*TASK DIRECTIONS:* From the data below, retype exactly the lines starting with the one that contains "some (if s.pc.hstUp" and ending with the one that contains "let k := keySlot s i", both included.
****************************************
/-- The tick block's and the Lanzil block's status. -/
def tickRead (s : State) (off : Nat) : Option Nat :=
  if off = Reg.GX_TICK_COUNT_LO then some (s.tick.count.toNat % 2 ^ 32)
  else if off = Reg.GX_TICK_COUNT_HI then some s.tick.hiLatch.toNat
  else if off = Reg.GX_TICK_STATUS then
    some (alignCode s.tick.align + 4 * bit01 s.tick.ptpLocked + 8 * min 32 s.tick.nbrCount)
  else if off = Reg.GX_TICK_OFFSET then some (nsOf s.tick.offset % 2 ^ 32).toNat
  else if off = Reg.GX_LZ_ACTIVE_LO then some (s.lz.run.buildId.toNat % 2 ^ 32)
  else if off = Reg.GX_LZ_ACTIVE_HI then some (s.lz.run.buildId.toNat / 2 ^ 32)
  else if off = Reg.GX_XL_INVAL_PENDING then some s.xl.invals.length
  else none

/-- GX_MEM_GMAP_DATA of a granule of a tier. -/
def gmapRead (s : State) (tier g : Nat) : Nat :=
  let key := if tier = 0 then g else 4096 + g
  if (if tier = 0 then 4096 else 16384) ≤ g || s.re.now.withdrawn.contains (tier, g) then 3 * 2 ^ 30
  else
    let wiping := s.mem.wiping.contains key || !(granuleClean s key)
    bit01 wiping * 2 ^ 29 + (if (s.mem.retire.map Prod.snd).contains key then 2 * 2 ^ 30
      else match mapGet s.mem.owner key with
        | some f => 2 ^ 30 + f
        | none => 0)

/-- The memory block's status (Table 4.5). -/
def memRead (s : State) (off : Nat) : Option Nat :=
  let ix := rg s Reg.GX_MEM_GMAP_INDEX
  if off = Reg.GX_MEM_STATUS then
    some (s.mem.phase + 2 ^ 16 * (16 * s.mem.t2Clean))
  else if off = Reg.GX_MEM_T1_AVAIL then some (avail1 s)
  else if off = Reg.GX_MEM_T2_AVAIL then some (avail2 s)
  else if off = Reg.GX_MEM_GMAP_DATA then some (gmapRead s (wfld ix 16 16) (wfld ix 13 0))
  else if off = Reg.GX_MEM_SPARES then
    let full := (List.range 16).filter (fun p =>
      (s.re.now.frames.filter (fun f => f / (1024 * 16384) == p)).length == 512)
    some (bitsOf (s.re.now.pcs.map Prod.fst) + 2 ^ 16 * bitsOf full)
  else none

/-- The status of queues and transport (Tables 5.11, 6.12); `n` is the page's instance. -/
def queueRead (s : State) (off : Nat) : Option Nat :=
  let qpn := wfld (rg s Reg.GX_TP_QP_INDEX) 15 0
  if off = Reg.GX_Q_RINGS_ACTIVE then some s.q.rings.length
  else if off = Reg.GX_Q_MGMT_CTRL then
    some ((rg s off).toNat % 2 ^ 31 + bit01 s.q.mgmtActive * 2 ^ 31)
  else if off = Reg.GX_TP_QP_COUNT then some s.tp.qps.length
  else if off = Reg.GX_TP_RECORDS_FREE then some (recordsFree s)
  else if off = Reg.GX_TP_QP_STATE then
    match mapGet s.tp.qps qpn with
    | none => some 0
    | some q =>
      let out := (outstanding s).filter (fun m => m.qpn == qpn)
      some (q.inst + 2 ^ 13 * (out.map (·.tries)).foldl max 0 + 2 ^ 17 * out.length + 2 ^ 30 * qpCode q.state)
  else none

/-- The status of the ports (Tables 7.10, 8.10). -/
def portRead (s : State) (off i : Nat) : Option Nat :=
  let c := cport s i
  let e := ethPort s i
  if off = Reg.GX_CF_PORT_STATUS then
    some (bitsOf c.fencedLanes + 2 ^ 17 * bit01 c.narrowed + 2 ^ 18 * bit01 c.peerAlign + 2 ^ 19 * bit01 c.rttLong
      + 2 ^ 20 * bit01 c.spareUsed + 2 ^ 21 * bit01 c.peerSwitch + 2 ^ 22 * c.plane + 2 ^ 25 * activeLanes s i
      + 2 ^ 29 * linkCode c.state)
  else if off = Reg.GX_CF_PORT_TIMING then some (c.rtt + 2 ^ 16 * c.delay)
  else if off = Reg.GX_CF_PORT_PEER then some (c.peerId + 2 ^ 31 * bit01 c.peerKnown)
  else if off = Reg.GX_CF_CMAP_GEN then some s.cf.mapGen
  else if off = Reg.GX_CF_FENCE_DATA then
    some (((mapGet s.cf.fences (wfld (rg s Reg.GX_CF_FENCE_INDEX) 13 0)).map (fun f => f.epoch + 64 * f.state)).getD 0)
  else if off = Reg.GX_CF_FENCE_ENTRY then
    some (((mapGet s.cf.fences (wfld (rg s Reg.GX_CF_FENCE_INDEX) 13 0)).map (fun f => f.unit + 64 * f.node)).getD 0)
  else if off = Reg.GX_ETH_GANDER_STATUS then some (bitsOf e.txStorm + 256 * bitsOf e.rxStorm)
  else if off = Reg.GX_ETH_HALF_PORTS then some (bitsOf ((List.range 32).filter (fun p => (ethPort s p).half != 0)))
  else if off = Reg.GX_ETH_PORT_STATUS then
    let w := ethLanes s i
    some (bit01 e.link + 2 * (if e.link then (if w = 8 then 4 else if w = 4 then 3 else w) else 0)
      + 16 * bit01 e.narrowed + 256 * bitsOf e.pausedRx + 65536 * bitsOf e.pausedTx)
  else if off = Reg.GX_ETH_RAW_QP then some ((e.rawQp.map (· + 65536)).getD 0)
  else if off = Reg.GX_CS_SHAPER_TOKENS then
    let t := shaperTokens s i
    some ((if t % 8 = 0 then t / 8 else Config.tokenBytes t) % 2 ^ 32).toNat
  else if off = Reg.GX_CS_GCL_STATUS then
    let g := gclOf s i
    let gates := if g.run.enable then ((g.run.entries[g.entry]?).map Prod.fst).getD 255 else 255
    some (g.entry + 64 * bit01 g.next.isSome + 256 * gates)
  else none

/-- The status of collectives, kernels and the PCIe ports (Tables 10.8, 12.12, 13.5). -/
def unitRead (s : State) (off i : Nat) : Option Nat :=
  let h := mapGet s.hd.herds i
  let a := (mapGet s.pc.acc (i - 1)).getD {}
  let bar := wfld (rg s Reg.GX_PC_BAR_INDEX) 2 0
  let b := a.bars.find? (fun b => b.index == bar)
  let window := b.any (fun b => a.winSize != 0 && b.addr == a.winBase)
  if off = Reg.GX_HD_HERD_STATUS then
    some ((h.map (fun h => 16 * (h.colls.filter (fun e => e.2.slotAt.isSome)).length + 256 * (h.gen % 256)
      + 65536 * h.active.length + 2 ^ 29 * bit01 h.priv + 2 ^ 30 * (if h.broken then 2 else 1))).getD 0)
  else if off = Reg.GX_HD_HERD_SEQ then some ((h.map (·.doneSeq)).getD 0)
  else if off = Reg.GX_HD_COUNT then
    some (s.hd.herds.length + 65536 * (s.hd.herds.filter (fun e => e.2.priv)).length)
  else if off = Reg.GX_HD_STAGE_FREE then some (stageFree s)
  else if off = Reg.GX_AT_ACTIVE then some s.kn.kernels.length
  else if off = Reg.GX_AT_TOKENS_HI then some s.kn.tokensHi.toNat
  else if off = Reg.GX_PC_PORT_STATUS then
    if i = 0 then
      some (if s.pc.hstUp then 3 * 2 ^ 29 + s.pc.hstRate * 2 ^ 26 + s.pc.hstWidth * 2 ^ 21
        + bit01 (Config.flitMode 0 s.pc.hstRate) * 2 ^ 20 else 0)
    else
      let up := a.state == .ready || a.state == .enumerating
      some (accCode a.state * 2 ^ 29 + (if up then a.rate * 2 ^ 26 + a.width * 2 ^ 21
        + bit01 (Config.flitMode i a.rate) * 2 ^ 20 else 0))
  else if off = Reg.GX_PC_ACC_ID then some (a.vendor + 65536 * a.device)
  else if off = Reg.GX_PC_BAR_BASE_LO then some ((b.map (·.addr % 2 ^ 32)).getD 0)
  else if off = Reg.GX_PC_BAR_BASE_HI then some ((b.map (·.addr / 2 ^ 32)).getD 0)
  else if off = Reg.GX_PC_BAR_INFO then
    some ((b.map (fun b => b.size.log2 + 64 * bit01 window + 128)).getD 0)
  else if off = Reg.GX_PC_MULE_BYTES_HI then some ((mapGet s.pc.latches Reg.GX_PC_MULE_BYTES_LO).getD 0).toNat
  else none

/-- The status of check-value units and key slots (Tables 14.7, 15.11). -/
def codeRead (s : State) (off i : Nat) : Option Nat :=
  let u := cvUnit s i
  let k := keySlot s i
  if off = Reg.GX_CV_STATUS then some (cvCode u.state)
  else if off = Reg.GX_CV_BYTES_LO then some (u.bytes.toNat % 2 ^ 32)
  else if off = Reg.GX_CV_BYTES_HI then some (u.snapBytes.toNat / 2 ^ 32)
  else if off = Reg.GX_CV_RUNNING_LO then some (u.snapRunning.toNat % 2 ^ 32)
  else if off = Reg.GX_CV_RUNNING_HI then some (u.snapRunning.toNat / 2 ^ 32)
  else if off = Reg.GX_CV_RESULT_LO then some (u.snapResult.toNat % 2 ^ 32)
  else if off = Reg.GX_CV_RESULT_HI then some (u.snapResult.toNat / 2 ^ 32)
  else if off = Reg.GX_CE_SLOT_STATUS then
    some (k.inst + 2 ^ 24 * k.binding + 2 ^ 26 * bit01 k.aes256 + 2 ^ 27 * k.mode + 2 ^ 30 * k.state)
  else if off = Reg.GX_CE_SLOT_QPN then some k.qpn
  else if off = Reg.GX_CE_SLOT_USED_HI then some s.ce.usedHi.toNat
  else if off = Reg.GX_CE_SLOT_LIMIT_HI then some s.ce.limitHi.toNat
  else if off = Reg.GX_CE_SLOTS_ACTIVE then some (s.ce.slots.filter (fun e => e.2.state != 0)).length
  else if off = Reg.GX_CE_CORES then some (bitsOf ((List.range 12).filter (fun c => !(s.re.now.fencedAes.contains c))))
  else if off = Reg.GX_CE_BYTES_HI then some s.ce.bytesHi.toNat
  else none

/-- The status of instances in the window (Table 16.10). -/
def instRead (s : State) (off n : Nat) : Option Nat :=
  let i := inst s n
  if off = Reg.GX_VI_STATE then
    some (instCode i.state + 8 * bit01 (instBonded s n) + 16 * bit01 i.restored
      + 65536 * (instFlock s.lz.run n).getD 0)
  else if off = Reg.GX_VI_USE_RINGS then some (ringCount s n)
  else if off = Reg.GX_VI_USE_QPS then some (s.tp.qps.filter (fun e => e.2.inst == n)).length
  else if off = Reg.GX_VI_USE_HERDS then some (s.hd.herds.filter (fun e => e.2.inst == n)).length
  else if off = Reg.GX_VI_USE_SLOTS then some (s.ce.slots.filter (fun e => e.2.inst == n && e.2.state != 0)).length
  else if off = Reg.GX_VI_MBX_STATUS then some (bit01 i.outFull + 2 * bit01 i.inFull)
  else if Reg.GX_VI_MBX_PENDING ≤ off ∧ off < Reg.GX_VI_MBX_PENDING + 64 then
    let base := 8 * (off - Reg.GX_VI_MBX_PENDING)
    some (bitsOf ((List.range 32).filter (fun k => (inst s (base + k)).outFull)))
  else if off = Reg.GX_VI_MIGRATION_ID_HI then some i.migLatch.toNat
  else if off = Reg.GX_VI_FREEZE_EDGE_HI then some i.edgeLatch.toNat
  else none

/-- The firmware block's status (Table 17.15). -/
def fwRead (s : State) (off : Nat) : Option Nat :=
  let svn := fun (b : Option Bundle) => (b.map (·.svn)).getD 0
  let other := if s.fw.activeB then s.fw.bankA else s.fw.bankB
  if off = Reg.GX_FW_STATUS then some (s.fw.state + 16 * bootCode s.fw.boot + 2 ^ 16 * s.fw.result + 2 ^ 24 * s.fw.detail)
  else if off = Reg.GX_FW_BANKS then
    some (svn (activeBundle s) + 2 ^ 8 * svn other + 2 ^ 16 * s.fw.fusedSvn + 2 ^ 29 * bit01 s.fw.fallback
      + 2 ^ 30 * bit01 s.fw.pending + 2 ^ 31 * bit01 s.fw.activeB)
  else if off = Reg.GX_FW_RELEASE then some (((activeBundle s).map (·.release)).getD 0)
  else if off = Reg.GX_FW_IFACE then some (s.fw.agreed + 65536 * ((activeBundle s).map (·.ifaceHigh)).getD 0)
  else if off = Reg.GX_FW_FEATURES_LO then some (s.fw.features.toNat % 2 ^ 32)
  else if off = Reg.GX_FW_FEATURES_HI then some (s.fw.features.toNat / 2 ^ 32)
  else if off = Reg.GX_FW_LC then
    some (lcCode s.sec.lc + 16 * (s.sec.ownerRows - 1) + 64 * bit01 s.sec.owned + 2 ^ 8 * s.sec.transitionsLeft
      + 2 ^ 13 * bit01 s.sec.kek.isSome + 2 ^ 14 * bit01 s.sec.debugOpen)
  else if Reg.GX_FW_NONCE ≤ off ∧ off < Reg.GX_FW_NONCE + 16 then
    some (s.sec.nonce.toNat / 2 ^ (8 * (off - Reg.GX_FW_NONCE)) % 2 ^ 32)
  else if off = Reg.GX_FW_JOIN then some (joinUnmet s + 2 ^ 31 * bit01 s.fw.joined)
  else if off = Reg.GX_FW_BANTAM then some (bitsOf (s.fw.restarting.toList ++ s.fw.waiting))
  else none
****************************************
*REPLY TO THE TASK:*
      some (if s.pc.hstUp then 3 * 2 ^ 29 + s.pc.hstRate * 2 ^ 26 + s.pc.hstWidth * 2 ^ 21
        + bit01 (Config.flitMode 0 s.pc.hstRate) * 2 ^ 20 else 0)
    else
      let up := a.state == .ready || a.state == .enumerating
      some (accCode a.state * 2 ^ 29 + (if up then a.rate * 2 ^ 26 + a.width * 2 ^ 21
        + bit01 (Config.flitMode i a.rate) * 2 ^ 20 else 0))
  else if off = Reg.GX_PC_ACC_ID then some (a.vendor + 65536 * a.device)
  else if off = Reg.GX_PC_BAR_BASE_LO then some ((b.map (·.addr % 2 ^ 32)).getD 0)
  else if off = Reg.GX_PC_BAR_BASE_HI then some ((b.map (·.addr / 2 ^ 32)).getD 0)
  else if off = Reg.GX_PC_BAR_INFO then
    some ((b.map (fun b => b.size.log2 + 64 * bit01 window + 128)).getD 0)
  else if off = Reg.GX_PC_MULE_BYTES_HI then some ((mapGet s.pc.latches Reg.GX_PC_MULE_BYTES_LO).getD 0).toNat
  else none

/-- The status of check-value units and key slots (Tables 14.7, 15.11). -/
def codeRead (s : State) (off i : Nat) : Option Nat :=
  let u := cvUnit s i
  let k := keySlot s i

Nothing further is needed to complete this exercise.